Por Emerson Martins

No último sábado (06/06), um vídeo do rapper Emicida, explicando porque não endossaria as manifestações antifascistas de domingo, causou polêmica nas redes sociais. Apesar de discordar de boa parte das razões que ele apresentou para não comparecer ao ato – que o ato podia ser uma armadilha do bolsonarismo, o medo de infiltrados, a crítica à “falta de organização prévia” (Rosa Luxemburgo que o tenha!), etc – o núcleo da argumentação era verdadeiro: não é o momento para esse tipo de ato. Primeiro, porque estamos no meio de uma pandemia de coronavírus, que sequer atingiu o pico ainda e está matando um brasileiro por minuto. As vítimas, nós conhecemos: são os mais pobres, os de pele mais escura, os que tem menos acesso a cuidados básicos de saúde e higiene. Uma manifestação massiva nesse momento iria inevitavelmente agravar esse quadro macabro. Em segundo lugar (daqui em diante falo por mim; adeus Emicida!), é preciso olhar para a correlação de forças. É fato que Bolsonaro nunca esteve tão isolado, todas as pesquisas o mostram. Mas isso se deu muito mais porque ele perdeu apoio entre os mais ricos do que por um avanço dos trabalhadores. Basta olhar pro lado: cite a última greve vitoriosa de que você se lembra! Converse com os seus colegas no trabalho e me diga se existe alguma esperança de que virão dias melhores. As próprias estatísticas mostram isso – 2019 foi o ano com o menor número de greves desde 2013. Sim, ainda ocorreram muitas greves, mas temos que nos atentar para a tendência – a cada ano ocorrem menos greves. E qual a principal característica dessas greves? 85% delas são defensivas, isto é, pela manutenção de direitos. Salários atrasados, benefícios cortados… é isso que tem movido os trabalhadores. Estamos tomando uma surra dos capitalistas. Nossa classe está na defensiva. Se Bolsonaro vier a cair, será por um acordo pactuado por cima. Se tivermos sorte nós iremos a reboque dos capitalistas.
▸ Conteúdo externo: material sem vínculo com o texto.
-- ==== Sys2Proof/Decode.lean ====
section
/-! DEFINITION. The decoder, from the encoding tables R138 to R150, and the encoder beside it. A word is a number
below 2^32; bit 31 is the convoy bit C, which is no part of the instruction (R139). -/

namespace Sys2Proof

/-- Why a word is no instruction (R150). Every one of these raises `ILLEGAL_ENCODING`. -/
inductive Reject where
  /-- major opcode 0x00 or 0x2A to 0x3F; the words 0x0000_0000 and 0xFFFF_FFFF are among these -/
  | majorOpcode
  /-- a reserved function, sub-function or SYS number (R143, R144) -/
  | function
  /-- a field or bit that must be zero, or hold one fixed value, does not (R141, R145 to R149) -/
  | fieldNotZero
  /-- an operand kind that the instruction does not take (R145) -/
  | operandKind
  /-- sp = 3 (R146) -/
  | space
  /-- a scope that the field does not take (R93, R103) -/
  | scope
  /-- an absentee register of v1 (R149) -/
  | absentee
  /-- a strided copy whose stride register would lie beyond s31 (R148) -/
  | stride
  /-- an unassigned control register number (R144) -/
  | controlRegister
  /-- fewer than four bytes -/
  | truncated
deriving DecidableEq, Repr

/-- The parts of a word that every format shares (R140): major opcode [30:25], and the fields [24:20], [19:15],
[14:10] and [9:0]. -/
structure Fields where
  op : Nat
  d : Nat
  a : Nat
  b : Nat
  lo : Nat
deriving DecidableEq, Repr

/-- The fields of a word (R140). -/
def Fields.ofWord (w : Nat) : Fields where
  op := w / 2 ^ 25 % 64
  d := w / 2 ^ 20 % 32
  a := w / 2 ^ 15 % 32
  b := w / 2 ^ 10 % 32
  lo := w % 1024

/-- The word of given fields and convoy bit (R139, R140). -/
def Fields.toWord (f : Fields) (c : Bool) : Nat :=
  c.toNat * 2 ^ 31 + f.op * 2 ^ 25 + f.d * 2 ^ 20 + f.a * 2 ^ 15 + f.b * 2 ^ 10 + f.lo

/-- Scope field (R93); 5 to 7 are reserved. -/
def scopeOf : Nat → Option Scope
  | 0 => some .hart | 1 => some .core | 2 => some .cluster | 3 => some .device | 4 => some .domain | _ => none

/-- Space field (R146); 3 is reserved. -/
def spaceOf : Nat → Option Space
  | 0 => some .global | 1 => some .spad | 2 => some .lane | _ => none

/-- Order field (R170, R231); no value is reserved. -/
def orderOf : Nat → Order
  | 0 => .none | 1 => .acq | 2 => .rel | _ => .acqRel

/-- Operand kind and its field (R145); kind 3 is reserved. -/
def kindOf (k b : Nat) : Option VOperand :=
  match k with
  | 0 => some (.vec (.ofNat 5 b)) | 1 => some (.scal (.ofNat 5 b)) | 2 => some (.imm (.ofNat 5 b)) | _ => none

/-- Major opcode 0x01 (R142, R143). -/
def decodeSALU (f : Fields) : Except Reject Instr :=
  match f.lo with
  | 0 => .ok (.add (.ofNat 5 f.d) (.ofNat 5 f.a) (.ofNat 5 f.b))
  | 1 => .ok (.sub (.ofNat 5 f.d) (.ofNat 5 f.a) (.ofNat 5 f.b))
  | 2 => .ok (.and (.ofNat 5 f.d) (.ofNat 5 f.a) (.ofNat 5 f.b))
  | 3 => .ok (.or (.ofNat 5 f.d) (.ofNat 5 f.a) (.ofNat 5 f.b))
  | 4 => .ok (.xor (.ofNat 5 f.d) (.ofNat 5 f.a) (.ofNat 5 f.b))
  | 5 => .ok (.andn (.ofNat 5 f.d) (.ofNat 5 f.a) (.ofNat 5 f.b))
  | 6 => .ok (.orn (.ofNat 5 f.d) (.ofNat 5 f.a) (.ofNat 5 f.b))
  | 7 => .ok (.sll (.ofNat 5 f.d) (.ofNat 5 f.a) (.ofNat 5 f.b))
  | 8 => .ok (.srl (.ofNat 5 f.d) (.ofNat 5 f.a) (.ofNat 5 f.b))
  | 9 => .ok (.sra (.ofNat 5 f.d) (.ofNat 5 f.a) (.ofNat 5 f.b))
  | 10 => .ok (.slt (.ofNat 5 f.d) (.ofNat 5 f.a) (.ofNat 5 f.b))
  | 11 => .ok (.sltu (.ofNat 5 f.d) (.ofNat 5 f.a) (.ofNat 5 f.b))
  | 12 => .ok (.min (.ofNat 5 f.d) (.ofNat 5 f.a) (.ofNat 5 f.b))
  | 13 => .ok (.max (.ofNat 5 f.d) (.ofNat 5 f.a) (.ofNat 5 f.b))
  | 14 => .ok (.minu (.ofNat 5 f.d) (.ofNat 5 f.a) (.ofNat 5 f.b))
  | 15 => .ok (.maxu (.ofNat 5 f.d) (.ofNat 5 f.a) (.ofNat 5 f.b))
  | 16 => if f.b == 0 then .ok (.clz (.ofNat 5 f.d) (.ofNat 5 f.a)) else .error .fieldNotZero
  | 17 => if f.b == 0 then .ok (.ctz (.ofNat 5 f.d) (.ofNat 5 f.a)) else .error .fieldNotZero
  | 18 => if f.b == 0 then .ok (.popc (.ofNat 5 f.d) (.ofNat 5 f.a)) else .error .fieldNotZero
  | 19 => if f.b == 0 then .ok (.bswap (.ofNat 5 f.d) (.ofNat 5 f.a)) else .error .fieldNotZero
  | _ => .error .function

/-- Major opcode 0x08 (R142, R143). -/
def decodeSHI (f : Fields) : Except Reject Instr :=
  match f.lo % 512 with
  | 0 => .ok (.slli (.ofNat 5 f.d) (.ofNat 5 f.a) (.ofNat 6 (f.b * 2 + f.lo / 512)))
  | 1 => .ok (.srli (.ofNat 5 f.d) (.ofNat 5 f.a) (.ofNat 6 (f.b * 2 + f.lo / 512)))
  | 2 => .ok (.srai (.ofNat 5 f.d) (.ofNat 5 f.a) (.ofNat 6 (f.b * 2 + f.lo / 512)))
  | _ => .error .function

/-- Major opcode 0x0B (R142, R143). -/
def decodeLoads (f : Fields) : Except Reject Instr :=
  match f.b / 4 with
  | 0 => .ok (.lb (.ofNat 5 f.d) (.ofNat 5 f.a) (.ofNat 12 (f.b % 4 * 1024 + f.lo)))
  | 1 => .ok (.lbu (.ofNat 5 f.d) (.ofNat 5 f.a) (.ofNat 12 (f.b % 4 * 1024 + f.lo)))
  | 2 => .ok (.lh (.ofNat 5 f.d) (.ofNat 5 f.a) (.ofNat 12 (f.b % 4 * 1024 + f.lo)))
  | 3 => .ok (.lhu (.ofNat 5 f.d) (.ofNat 5 f.a) (.ofNat 12 (f.b % 4 * 1024 + f.lo)))
  | 4 => .ok (.lw (.ofNat 5 f.d) (.ofNat 5 f.a) (.ofNat 12 (f.b % 4 * 1024 + f.lo)))
  | 5 => .ok (.lwu (.ofNat 5 f.d) (.ofNat 5 f.a) (.ofNat 12 (f.b % 4 * 1024 + f.lo)))
  | 6 => .ok (.ld (.ofNat 5 f.d) (.ofNat 5 f.a) (.ofNat 12 (f.b % 4 * 1024 + f.lo)))
  | _ => .error .function

/-- Major opcode 0x0C (R142, R143). -/
def decodeStores (f : Fields) : Except Reject Instr :=
  match f.b / 4 with
  | 0 => .ok (.sb (.ofNat 5 f.d) (.ofNat 5 f.a) (.ofNat 12 (f.b % 4 * 1024 + f.lo)))
  | 2 => .ok (.sh (.ofNat 5 f.d) (.ofNat 5 f.a) (.ofNat 12 (f.b % 4 * 1024 + f.lo)))
  | 4 => .ok (.sw (.ofNat 5 f.d) (.ofNat 5 f.a) (.ofNat 12 (f.b % 4 * 1024 + f.lo)))
  | 6 => .ok (.sd (.ofNat 5 f.d) (.ofNat 5 f.a) (.ofNat 12 (f.b % 4 * 1024 + f.lo)))
  | _ => .error .function

/-- Major opcode 0x0D (R142, R143). -/
def decodeBranches (f : Fields) : Except Reject Instr :=
  match f.b / 4 with
  | 0 => .ok (.beq (.ofNat 5 f.d) (.ofNat 5 f.a) (.ofNat 12 (f.b % 4 * 1024 + f.lo)))
  | 1 => .ok (.bne (.ofNat 5 f.d) (.ofNat 5 f.a) (.ofNat 12 (f.b % 4 * 1024 + f.lo)))
  | 2 => .ok (.blt (.ofNat 5 f.d) (.ofNat 5 f.a) (.ofNat 12 (f.b % 4 * 1024 + f.lo)))
  | 3 => .ok (.bge (.ofNat 5 f.d) (.ofNat 5 f.a) (.ofNat 12 (f.b % 4 * 1024 + f.lo)))
  | 4 => .ok (.bltu (.ofNat 5 f.d) (.ofNat 5 f.a) (.ofNat 12 (f.b % 4 * 1024 + f.lo)))
  | 5 => .ok (.bgeu (.ofNat 5 f.d) (.ofNat 5 f.a) (.ofNat 12 (f.b % 4 * 1024 + f.lo)))
  | _ => .error .function

/-- Major opcode 0x10 (R142, R143). -/
def decodeSAMO (f : Fields) : Except Reject Instr :=
  match f.lo % 16 with
  | 0 => (scopeOf (f.lo / 64 % 8)).elim (.error .scope) fun sc => .ok (.aswap (.ofNat 5 f.d) (.ofNat 5 f.a) (.ofNat 5 f.b) (f.lo / 512 == 1) sc (orderOf (f.lo / 16 % 4)))
  | 1 => (scopeOf (f.lo / 64 % 8)).elim (.error .scope) fun sc => .ok (.aadd (.ofNat 5 f.d) (.ofNat 5 f.a) (.ofNat 5 f.b) (f.lo / 512 == 1) sc (orderOf (f.lo / 16 % 4)))
  | 2 => (scopeOf (f.lo / 64 % 8)).elim (.error .scope) fun sc => .ok (.aand (.ofNat 5 f.d) (.ofNat 5 f.a) (.ofNat 5 f.b) (f.lo / 512 == 1) sc (orderOf (f.lo / 16 % 4)))
  | 3 => (scopeOf (f.lo / 64 % 8)).elim (.error .scope) fun sc => .ok (.aor (.ofNat 5 f.d) (.ofNat 5 f.a) (.ofNat 5 f.b) (f.lo / 512 == 1) sc (orderOf (f.lo / 16 % 4)))
  | 4 => (scopeOf (f.lo / 64 % 8)).elim (.error .scope) fun sc => .ok (.axor (.ofNat 5 f.d) (.ofNat 5 f.a) (.ofNat 5 f.b) (f.lo / 512 == 1) sc (orderOf (f.lo / 16 % 4)))
  | 5 => (scopeOf (f.lo / 64 % 8)).elim (.error .scope) fun sc => .ok (.amin (.ofNat 5 f.d) (.ofNat 5 f.a) (.ofNat 5 f.b) (f.lo / 512 == 1) sc (orderOf (f.lo / 16 % 4)))
  | 6 => (scopeOf (f.lo / 64 % 8)).elim (.error .scope) fun sc => .ok (.amax (.ofNat 5 f.d) (.ofNat 5 f.a) (.ofNat 5 f.b) (f.lo / 512 == 1) sc (orderOf (f.lo / 16 % 4)))
  | 7 => (scopeOf (f.lo / 64 % 8)).elim (.error .scope) fun sc => .ok (.aminu (.ofNat 5 f.d) (.ofNat 5 f.a) (.ofNat 5 f.b) (f.lo / 512 == 1) sc (orderOf (f.lo / 16 % 4)))
  | 8 => (scopeOf (f.lo / 64 % 8)).elim (.error .scope) fun sc => .ok (.amaxu (.ofNat 5 f.d) (.ofNat 5 f.a) (.ofNat 5 f.b) (f.lo / 512 == 1) sc (orderOf (f.lo / 16 % 4)))
  | 9 => (scopeOf (f.lo / 64 % 8)).elim (.error .scope) fun sc => .ok (.acas (.ofNat 5 f.d) (.ofNat 5 f.a) (.ofNat 5 f.b) (f.lo / 512 == 1) sc (orderOf (f.lo / 16 % 4)))
  | _ => .error .function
Em outras conjunturas, essas manifestações seriam apenas inócuas. Desde o “Não vai ter Copa” até o “Ele Não”, passando pelo “Fora Temer” e o “Lula Livre”, já tivemos inúmeras manifestações do tipo. Ocorre que estamos numa pandemia e essas manifestações deixam de ser apenas inócuas e passam a ser nocivas. A troco de quê vamos nos expor ao contágio, nos aglomerando nas ruas? As manifestações serão capazes de interromper o morticínio em curso? Pelo que se viu no último domingo, não. Talvez sirva para isolar ainda mais o bolsonarismo e enfraquecê-lo mais um pouco; talvez os partidos de esquerda consigam resultados melhores na próxima eleição… Talvez. “Mas as pessoas já estão saindo para trabalhar, porque não podem sair para protestar?”. As pessoas estão saindo para trabalhar porque, do presidente da República ao dono da lojinha da esquina, estão todos empenhados em sabotar os esforços pelo isolamento social [1]. A quarentena, que em outros países foi imposta pelos próprios capitalistas através do Estado, aqui no Brasil se deveu a uma combinação da inércia do poder local com a pressão dos trabalhadores (vide as mobilizações nos call center pelo homeoffice, as lutas em diversos locais para que trabalhadores do grupo de risco fossem afastados, etc.) [2]. Essa quarentena débil, imposta meio que “de baixo para cima”, é o que ainda tem evitado milhares de mortes. Mas a resposta governamental, de especular com a fome e a miséria de quem está tentando se proteger, tem conseguido pouco a pouco quebrar essa resistência de base pela quarentena. As manifestações de domingo apenas coroam a nossa derrota.

“Então a gente deve simplesmente aceitar tudo e não fazer nada?”. Para algumas pessoas, não se aglomerar equivale a não fazer nada. Mas felizmente a realidade é bem mais complexa, e os trabalhadores não estão apenas trabalhando nessa pandemia – eles também estão lutando. Sim, as condições não são as mais favoráveis, mas ainda há muitas possibilidades do que se pode fazer: assembleias virtuais; pequenas ações de sabotagem (como um call center que foi inteditado pelos próprios trabalhadores, atrasando o início do expediente); os buzinaços e travamentos de vias públicas que os entregadores de aplicativos tem feito; e até mesmo pequenas passeatas, como as que os trabalhadores da saúde fizeram. Tudo isso está acontecendo bem debaixo dos nossos olhos – nem sempre com os devidos cuidados, infelizmente. Mas a isso chamam “não fazer nada”. De fato, essa resistência miúda, cotidiana, silenciosa e invisível, sempre foi vista com desdém. Afinal, isso não sai na capa do jornal, nem dá votos para ninguém.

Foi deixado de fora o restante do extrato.